Q: I’ve read that the term “scientist” is only a couple of hundred years old. Is that true? If so, what were scientists called before then?
A: William Whewell, an English scientist, theologian, and philosopher, is credited with coining the word “scientist” in the 19th century. Before that, scientists were usually called natural philosophers.
In The Philosophical Breakfast Club: Four Remarkable Friends Who Transformed Science and Changed the World, Laura J. Snyder describes the birth of the word “scientist.” Here’s a summary:
Whewell, she writes, coined the word at a June 24, 1833, meeting at Cambridge University of the British Association for the Advancement of Science.

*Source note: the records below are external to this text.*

-- ==== Sys2Proof/Laws/State.lean ====
section
/-!
SUPPORT. What each update of the state leaves as it is, field by field, and what reading gives after it.
-/

namespace Sys2Proof.Machine

/-! ## Updates of one core -/

@[simp] theorem setCore_mem (s : State) (n : Nat) (c : Core) : (s.setCore n c).mem = s.mem := rfl
@[simp] theorem setCore_lineKey (s : State) (n : Nat) (c : Core) : (s.setCore n c).lineKey = s.lineKey := rfl
@[simp] theorem setCore_poison (s : State) (n : Nat) (c : Core) : (s.setCore n c).poison = s.poison := rfl
@[simp] theorem setCore_imem (s : State) (n : Nat) (c : Core) : (s.setCore n c).imem = s.imem := rfl
@[simp] theorem setCore_hmem (s : State) (n : Nat) (c : Core) : (s.setCore n c).hmem = s.hmem := rfl
@[simp] theorem setCore_unitLast (s : State) (n : Nat) (c : Core) : (s.setCore n c).unitLast = s.unitLast := rfl
@[simp] theorem setCore_accs (s : State) (n : Nat) (c : Core) : (s.setCore n c).accs = s.accs := rfl
@[simp] theorem setCore_tasks (s : State) (n : Nat) (c : Core) : (s.setCore n c).tasks = s.tasks := rfl
@[simp] theorem setCore_slices (s : State) (n : Nat) (c : Core) : (s.setCore n c).slices = s.slices := rfl
@[simp] theorem setCore_sliceCnt (s : State) (n : Nat) (c : Core) : (s.setCore n c).sliceCnt = s.sliceCnt := rfl
@[simp] theorem setCore_fabric (s : State) (n : Nat) (c : Core) : (s.setCore n c).fabric = s.fabric := rfl
@[simp] theorem setCore_plinth (s : State) (n : Nat) (c : Core) : (s.setCore n c).plinth = s.plinth := rfl
@[simp] theorem setCore_shared (s : State) (n : Nat) (c : Core) : (s.setCore n c).shared = s.shared := rfl
@[simp] theorem setCore_dropped (s : State) (n : Nat) (c : Core) : (s.setCore n c).dropped = s.dropped := rfl
@[simp] theorem setCore_tlbis (s : State) (n : Nat) (c : Core) : (s.setCore n c).tlbis = s.tlbis := rfl
@[simp] theorem setCore_cycle (s : State) (n : Nat) (c : Core) : (s.setCore n c).cycle = s.cycle := rfl
@[simp] theorem setCore_ftime (s : State) (n : Nat) (c : Core) : (s.setCore n c).ftime = s.ftime := rfl
@[simp] theorem setCore_sched (s : State) (n : Nat) (c : Core) : (s.setCore n c).sched = s.sched := rfl
@[simp] theorem setCore_phase (s : State) (n : Nat) (c : Core) : (s.setCore n c).phase = s.phase := rfl
@[simp] theorem setCore_curCore (s : State) (n : Nat) (c : Core) : (s.setCore n c).curCore = s.curCore := rfl
@[simp] theorem setCore_curEng (s : State) (n : Nat) (c : Core) : (s.setCore n c).curEng = s.curEng := rfl
@[simp] theorem setCore_word (s : State) (n : Nat) (c : Core) : (s.setCore n c).word = s.word := rfl
@[simp] theorem setCore_defer (s : State) (n : Nat) (c : Core) : (s.setCore n c).defer = s.defer := rfl
@[simp] theorem setCore_nonce (s : State) (n : Nat) (c : Core) : (s.setCore n c).nonce = s.nonce := rfl
@[simp] theorem setCore_nextId (s : State) (n : Nat) (c : Core) : (s.setCore n c).nextId = s.nextId := rfl
@[simp] theorem setCore_order (s : State) (n : Nat) (c : Core) : (s.setCore n c).order = s.order := rfl
@[simp] theorem setMe_mem (s : State) (c : Core) : (s.setMe c).mem = s.mem := rfl
@[simp] theorem setMe_lineKey (s : State) (c : Core) : (s.setMe c).lineKey = s.lineKey := rfl
@[simp] theorem setMe_poison (s : State) (c : Core) : (s.setMe c).poison = s.poison := rfl
@[simp] theorem setMe_imem (s : State) (c : Core) : (s.setMe c).imem = s.imem := rfl
@[simp] theorem setMe_hmem (s : State) (c : Core) : (s.setMe c).hmem = s.hmem := rfl
@[simp] theorem setMe_unitLast (s : State) (c : Core) : (s.setMe c).unitLast = s.unitLast := rfl
@[simp] theorem setMe_accs (s : State) (c : Core) : (s.setMe c).accs = s.accs := rfl
@[simp] theorem setMe_tasks (s : State) (c : Core) : (s.setMe c).tasks = s.tasks := rfl
@[simp] theorem setMe_slices (s : State) (c : Core) : (s.setMe c).slices = s.slices := rfl
@[simp] theorem setMe_sliceCnt (s : State) (c : Core) : (s.setMe c).sliceCnt = s.sliceCnt := rfl
@[simp] theorem setMe_fabric (s : State) (c : Core) : (s.setMe c).fabric = s.fabric := rfl
@[simp] theorem setMe_plinth (s : State) (c : Core) : (s.setMe c).plinth = s.plinth := rfl
@[simp] theorem setMe_shared (s : State) (c : Core) : (s.setMe c).shared = s.shared := rfl
@[simp] theorem setMe_dropped (s : State) (c : Core) : (s.setMe c).dropped = s.dropped := rfl
@[simp] theorem setMe_tlbis (s : State) (c : Core) : (s.setMe c).tlbis = s.tlbis := rfl
@[simp] theorem setMe_cycle (s : State) (c : Core) : (s.setMe c).cycle = s.cycle := rfl
@[simp] theorem setMe_ftime (s : State) (c : Core) : (s.setMe c).ftime = s.ftime := rfl
@[simp] theorem setMe_sched (s : State) (c : Core) : (s.setMe c).sched = s.sched := rfl
@[simp] theorem setMe_phase (s : State) (c : Core) : (s.setMe c).phase = s.phase := rfl
@[simp] theorem setMe_curCore (s : State) (c : Core) : (s.setMe c).curCore = s.curCore := rfl
@[simp] theorem setMe_curEng (s : State) (c : Core) : (s.setMe c).curEng = s.curEng := rfl
@[simp] theorem setMe_word (s : State) (c : Core) : (s.setMe c).word = s.word := rfl
@[simp] theorem setMe_defer (s : State) (c : Core) : (s.setMe c).defer = s.defer := rfl
@[simp] theorem setMe_nonce (s : State) (c : Core) : (s.setMe c).nonce = s.nonce := rfl
@[simp] theorem setMe_nextId (s : State) (c : Core) : (s.setMe c).nextId = s.nextId := rfl
@[simp] theorem setMe_order (s : State) (c : Core) : (s.setMe c).order = s.order := rfl

@[simp] theorem setQ_mem (s : State) (q : SeqState) : (s.setQ q).mem = s.mem := rfl
@[simp] theorem setQ_lineKey (s : State) (q : SeqState) : (s.setQ q).lineKey = s.lineKey := rfl
@[simp] theorem setQ_poison (s : State) (q : SeqState) : (s.setQ q).poison = s.poison := rfl
@[simp] theorem setQ_imem (s : State) (q : SeqState) : (s.setQ q).imem = s.imem := rfl
@[simp] theorem setQ_hmem (s : State) (q : SeqState) : (s.setQ q).hmem = s.hmem := rfl
@[simp] theorem setQ_unitLast (s : State) (q : SeqState) : (s.setQ q).unitLast = s.unitLast := rfl
@[simp] theorem setQ_accs (s : State) (q : SeqState) : (s.setQ q).accs = s.accs := rfl
@[simp] theorem setQ_tasks (s : State) (q : SeqState) : (s.setQ q).tasks = s.tasks := rfl
@[simp] theorem setQ_slices (s : State) (q : SeqState) : (s.setQ q).slices = s.slices := rfl
@[simp] theorem setQ_sliceCnt (s : State) (q : SeqState) : (s.setQ q).sliceCnt = s.sliceCnt := rfl
@[simp] theorem setQ_fabric (s : State) (q : SeqState) : (s.setQ q).fabric = s.fabric := rfl
@[simp] theorem setQ_plinth (s : State) (q : SeqState) : (s.setQ q).plinth = s.plinth := rfl
@[simp] theorem setQ_shared (s : State) (q : SeqState) : (s.setQ q).shared = s.shared := rfl
@[simp] theorem setQ_dropped (s : State) (q : SeqState) : (s.setQ q).dropped = s.dropped := rfl
@[simp] theorem setQ_tlbis (s : State) (q : SeqState) : (s.setQ q).tlbis = s.tlbis := rfl
@[simp] theorem setQ_cycle (s : State) (q : SeqState) : (s.setQ q).cycle = s.cycle := rfl
@[simp] theorem setQ_ftime (s : State) (q : SeqState) : (s.setQ q).ftime = s.ftime := rfl
@[simp] theorem setQ_sched (s : State) (q : SeqState) : (s.setQ q).sched = s.sched := rfl
@[simp] theorem setQ_phase (s : State) (q : SeqState) : (s.setQ q).phase = s.phase := rfl
@[simp] theorem setQ_curCore (s : State) (q : SeqState) : (s.setQ q).curCore = s.curCore := rfl
@[simp] theorem setQ_curEng (s : State) (q : SeqState) : (s.setQ q).curEng = s.curEng := rfl
@[simp] theorem setQ_word (s : State) (q : SeqState) : (s.setQ q).word = s.word := rfl
@[simp] theorem setQ_defer (s : State) (q : SeqState) : (s.setQ q).defer = s.defer := rfl
@[simp] theorem setQ_nonce (s : State) (q : SeqState) : (s.setQ q).nonce = s.nonce := rfl
@[simp] theorem setQ_nextId (s : State) (q : SeqState) : (s.setQ q).nextId = s.nextId := rfl
@[simp] theorem setQ_order (s : State) (q : SeqState) : (s.setQ q).order = s.order := rfl

@[simp] theorem putS_mem (s : State) (n : BitVec 5) (v : W64) : (s.putS n v).mem = s.mem := rfl
@[simp] theorem putS_lineKey (s : State) (n : BitVec 5) (v : W64) : (s.putS n v).lineKey = s.lineKey := rfl
@[simp] theorem putS_poison (s : State) (n : BitVec 5) (v : W64) : (s.putS n v).poison = s.poison := rfl
@[simp] theorem putS_imem (s : State) (n : BitVec 5) (v : W64) : (s.putS n v).imem = s.imem := rfl
@[simp] theorem putS_hmem (s : State) (n : BitVec 5) (v : W64) : (s.putS n v).hmem = s.hmem := rfl
@[simp] theorem putS_unitLast (s : State) (n : BitVec 5) (v : W64) : (s.putS n v).unitLast = s.unitLast := rfl
@[simp] theorem putS_accs (s : State) (n : BitVec 5) (v : W64) : (s.putS n v).accs = s.accs := rfl
@[simp] theorem putS_tasks (s : State) (n : BitVec 5) (v : W64) : (s.putS n v).tasks = s.tasks := rfl
@[simp] theorem putS_slices (s : State) (n : BitVec 5) (v : W64) : (s.putS n v).slices = s.slices := rfl
@[simp] theorem putS_sliceCnt (s : State) (n : BitVec 5) (v : W64) : (s.putS n v).sliceCnt = s.sliceCnt := rfl
@[simp] theorem putS_fabric (s : State) (n : BitVec 5) (v : W64) : (s.putS n v).fabric = s.fabric := rfl
@[simp] theorem putS_plinth (s : State) (n : BitVec 5) (v : W64) : (s.putS n v).plinth = s.plinth := rfl
@[simp] theorem putS_shared (s : State) (n : BitVec 5) (v : W64) : (s.putS n v).shared = s.shared := rfl
@[simp] theorem putS_dropped (s : State) (n : BitVec 5) (v : W64) : (s.putS n v).dropped = s.dropped := rfl
@[simp] theorem putS_tlbis (s : State) (n : BitVec 5) (v : W64) : (s.putS n v).tlbis = s.tlbis := rfl
@[simp] theorem putS_cycle (s : State) (n : BitVec 5) (v : W64) : (s.putS n v).cycle = s.cycle := rfl
@[simp] theorem putS_ftime (s : State) (n : BitVec 5) (v : W64) : (s.putS n v).ftime = s.ftime := rfl
@[simp] theorem putS_sched (s : State) (n : BitVec 5) (v : W64) : (s.putS n v).sched = s.sched := rfl
@[simp] theorem putS_phase (s : State) (n : BitVec 5) (v : W64) : (s.putS n v).phase = s.phase := rfl
@[simp] theorem putS_curCore (s : State) (n : BitVec 5) (v : W64) : (s.putS n v).curCore = s.curCore := rfl
@[simp] theorem putS_curEng (s : State) (n : BitVec 5) (v : W64) : (s.putS n v).curEng = s.curEng := rfl
@[simp] theorem putS_word (s : State) (n : BitVec 5) (v : W64) : (s.putS n v).word = s.word := rfl
@[simp] theorem putS_defer (s : State) (n : BitVec 5) (v : W64) : (s.putS n v).defer = s.defer := rfl
@[simp] theorem putS_nonce (s : State) (n : BitVec 5) (v : W64) : (s.putS n v).nonce = s.nonce := rfl
@[simp] theorem putS_nextId (s : State) (n : BitVec 5) (v : W64) : (s.putS n v).nextId = s.nextId := rfl
@[simp] theorem putS_order (s : State) (n : BitVec 5) (v : W64) : (s.putS n v).order = s.order := rfl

After listening to Whewell lecture at the meeting on the state of science, Snyder says, the poet Samuel Taylor Coleridge stood up to speak.

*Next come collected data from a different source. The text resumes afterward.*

theorem witness_WordsThatAreNoInstruction :
    (∀ a, a < 8 → a < textLimit foreign0 0 ∧ takes foreign0 0 .s (wordAt foreign0 0 a) = false) ∧
    textLimit lastWord 0 ≤ 65536 ∧ 65535 < textLimit lastWord 0 ∧ takes lastWord 0 .s (wordAt lastWord 0 65535) = false ∧
    rteStop { lastWord with word := 0x000001FF } = false ∧ (decode 0x000001FF).toOption = none ∧
    reservedHere { lastWord with word := 0x000001FF } = false := by decide +kernel

theorem witness_StepKeepsMemoryCanonical : Memory.wf (fetch0 0).mem = true ∧ (match step (fetch0 0) with
    | .next _ => true
    | _ => false) = true := by decide +kernel

/-- Own-scratchpad bytes of core 0 in the partition of `inst0`. -/
theorem own_of {s : State} {a n : Nat} (hc : s.curCore = 0) (hi : s.me.inst = some inst0) (ha : a + n ≤ 0x20000) :
    OwnAt s a n (0x100000000 + a) :=
  ⟨by omega, inst0, hi, ha, by decide, by rw [hc]; show _ = spLoc 0 (0 * 0x10000 + a); unfold spLoc spBase; omega⟩

theorem witness_CommonWords :
    let s := st .s
    let agrees (s : State) (a : Nat) : Bool := s.me.cwRec[s.q.cc.toNat - s.me.cwBase]? = some a && a ≠ s.q.pc
    let ahead := at_ { idle with seqs := ⟨[(0, { cc := 4 })]⟩, cwRec := [0, 1, 2, 3] } .s
    let behind := at_ { idle with cwRec := [7] } .s
    (s.me.mode = .run ∧ s.q.cc.toNat + 1 < 2 ^ 32 ∧ s.me.stopReq = none ∧ s.me.cancel = none ∧ s.q.ended = false ∧
      s.me.cwRec[s.q.cc.toNat - s.me.cwBase]? = none ∧ slipOk s.me 0 .s = true) ∧
    (slipOk ahead.me 0 .s = false ∧ ahead.me.cwRec[ahead.q.cc.toNat - ahead.me.cwBase]? = none) ∧ agrees behind 7 = true ∧
    (let q : SeqState := { cc := 1, unpassed := [0] }
     let t := seqAt q .s
     (t.core 0).seqs.get {} 0 = q ∧ heldBefore t 0 .s 0 = false ∧
       heldBefore { t with accs := [{ id := 0, n := 0, eng := 0, cls := 3, eff := .counter 0 true 1 }] } 0 .s 1 = true) := by
  decide +kernel

/-- Core 0 with posts pending on event 3. -/
def posts0 (l : List Post) (e : Eng) : State := at_ { idle with events := ⟨[(3, l)]⟩ } e

/-- S of core 0 waits. -/
def waits0 (k : WaitKind) : State := seqAt { wait := some ⟨k, 0, 0⟩ } .s

theorem witness_Posts : (st .v).me.mode ≠ .handler ∧ ((posts0 (List.replicate 7 {}) .v).me.fifo 3).length < 8 ∧
    queuedBefore (posts0 (List.replicate 7 {}) .v) (WaitKind.posts 3) = false ∧ 8 ≤ ((posts0 (List.replicate 8 {}) .v).me.fifo 3).length ∧
    queuedBefore { waits0 (.post 3) with curEng := .v, order := 1 } (WaitKind.posts 3) = true := by decide +kernel

theorem witness_Awaits : (posts0 [{ value := 9 }] .s).me.fifo 3 = { value := 9 } :: [] ∧
    queuedBefore (posts0 [{ value := 9 }] .s) (WaitKind.takes 3) = false ∧
    ({ value := 9 : Post }).rel.any (pendingAt (posts0 [{ value := 9 }] .s) true) = false ∧ (st .s).me.fifo 3 = [] ∧ (st .s).q.wait = none ∧
    (((withS 0 1).sval 1).extractLsb' 0 32 : Word) = 0 ∧ (((withS 0 1).sval 2).extractLsb' 0 32 : Word) ≠ 0 ∧
    ({ waits0 (.tawait 3 0) with cycle := 1 }).q.wait = some ⟨.tawait 3 0, 0, 0⟩ ∧ 0 < ({ waits0 (.tawait 3 0) with cycle := 1 }).cycle := by
  decide +kernel

/-- A waiting S of core 0 and its word. -/
def wakes0 (k : WaitKind) (i : Instr) (c : Core → Core) : State :=
  { at_ (c { idle with seqs := ⟨[(0, { wait := some ⟨k, 0, 0⟩ })]⟩ }) .s with imem := ⟨[(0, (encode i).getD 0)]⟩ }

theorem witness_WakesRunTheWaitingWord :
    let ready (s : State) (i : Instr) : Prop := canIssue s 0 .s = true ∧ ((s.core 0).seq .s).wait.isSome = true ∧
      (decode (wordAt s 0 ((s.core 0).seq .s).pc)).toOption = some i
    (ready (wakes0 .slip .nopc id) .nopc ∧ slipOk ((wakes0 .slip .nopc id).core 0) 0 .s = true) ∧
    (ready (wakes0 (.await 3) (.await 3) id) (.await 3) ∧ (WaitKind.await 3).isAwait = true) ∧
    (ready (wakes0 (.ring 5 false) (.awaitf 1 5) id) (.awaitf 1 5) ∧ (WaitKind.ring 5 false).isRing = true) ∧
    ready (wakes0 (.counter 0) (.ctwait 1 1 2) id) (.ctwait 1 1 2) ∧
    (let s := wakes0 .wfi .wfi (fun c => { c with events := ⟨[(3, [{}])]⟩ })
     ready s .wfi ∧ wakes s 0 = true ∧ 0 ∈ s.cores.keys) ∧
    (let s := wakes0 (.tawait 3 0) (.tawait 1 3) id
     ready s (.tawait 1 3) ∧ 0 ≤ s.cycle ∧ (s.core 0).fifo 3 = []) := by decide +kernel

/-- Ring 5 of core 0, with four slots of 128 bytes at offset 256, the first of which is as given. -/
def ring0 (j : Slot) : Ring := { valid := true, base := 256, size := 128, count := 4, slots := ⟨[(0, j)]⟩ }
def withRing (r : Ring) (x : W64) : State := at_ { idle with rings := ⟨[(5, r)]⟩, sreg := ⟨[(1, x)]⟩ } .s

/-- Own-scratchpad bytes from offset 0 of core 0, and s1. -/
def withBytes (bs : List Byte) (x : W64) : State :=
  { at_ { idle with sreg := ⟨[(1, x)]⟩ } .s with mem := ⟨(locate 0x100000000 bs).filter (fun e => e.2 ≠ 0)⟩ }

theorem unhindered_of {s : State} (h : (s.defer, s.accs, s.fabric.sends, s.fabric.bulks, s.me.copies, s.me.bmvs, s.me.replay, s.me.detmode,
    slipHeld s (fun _ => true)) = (false, [], [], [], [], [], [], false, false)) : Unhindered s := by simpa [Unhindered] using h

Coleridge, who had earlier written a paper about the scientific method, said men digging in fossil pits or experimenting with electricity shouldn’t refer to themselves as natural philosophers.
Whewell agreed with Coleridge that a better word might be needed to describe the members of the association and their diverse interests. If “philosopher” seems “too wide and lofty a term,” he said, “by analogy with artist, we may form scientist.”
(Whewell is credited with coining or suggesting several other scientific terms, including “physicist,” “ion,” “anode,” and “cathode.”)
The earliest written example of the word “scientist” in the Oxford English Dictionary is from an 1834 review—written anonymously by Whewell—of a book by the science writer Mary Somerville.
In reviewing On the Connexion of the Physical Sciences for the Quarterly Review, Whewell notes “the want of any name by which we can designate the students of the knowledge of the material world collectively.”
He adds slyly that at a meeting of the British science association “some ingenious gentleman proposed that, by analogy with artist, they might form scientist.”
As for the word “science,” English adopted it from French in the 14th century, but it can be traced to the Latin noun scientia (knowledge) and verb scire (to know).
The terms “natural philosophy” and “natural philosopher” also entered English in the 14th century. The OED notes similar terms in fifth-century Latin (philosophia naturalis) and in Classical Greek (fisiki filosofia).
The dictionary defines “natural philosophy” this way: “The study of natural bodies and the phenomena connected with them; natural science; (in later use) spec. physical science, physics.”
A “natural philosopher,” as one might expect, is an “expert in or student of natural philosophy; a natural scientist.”
The OED describes both terms as historical now.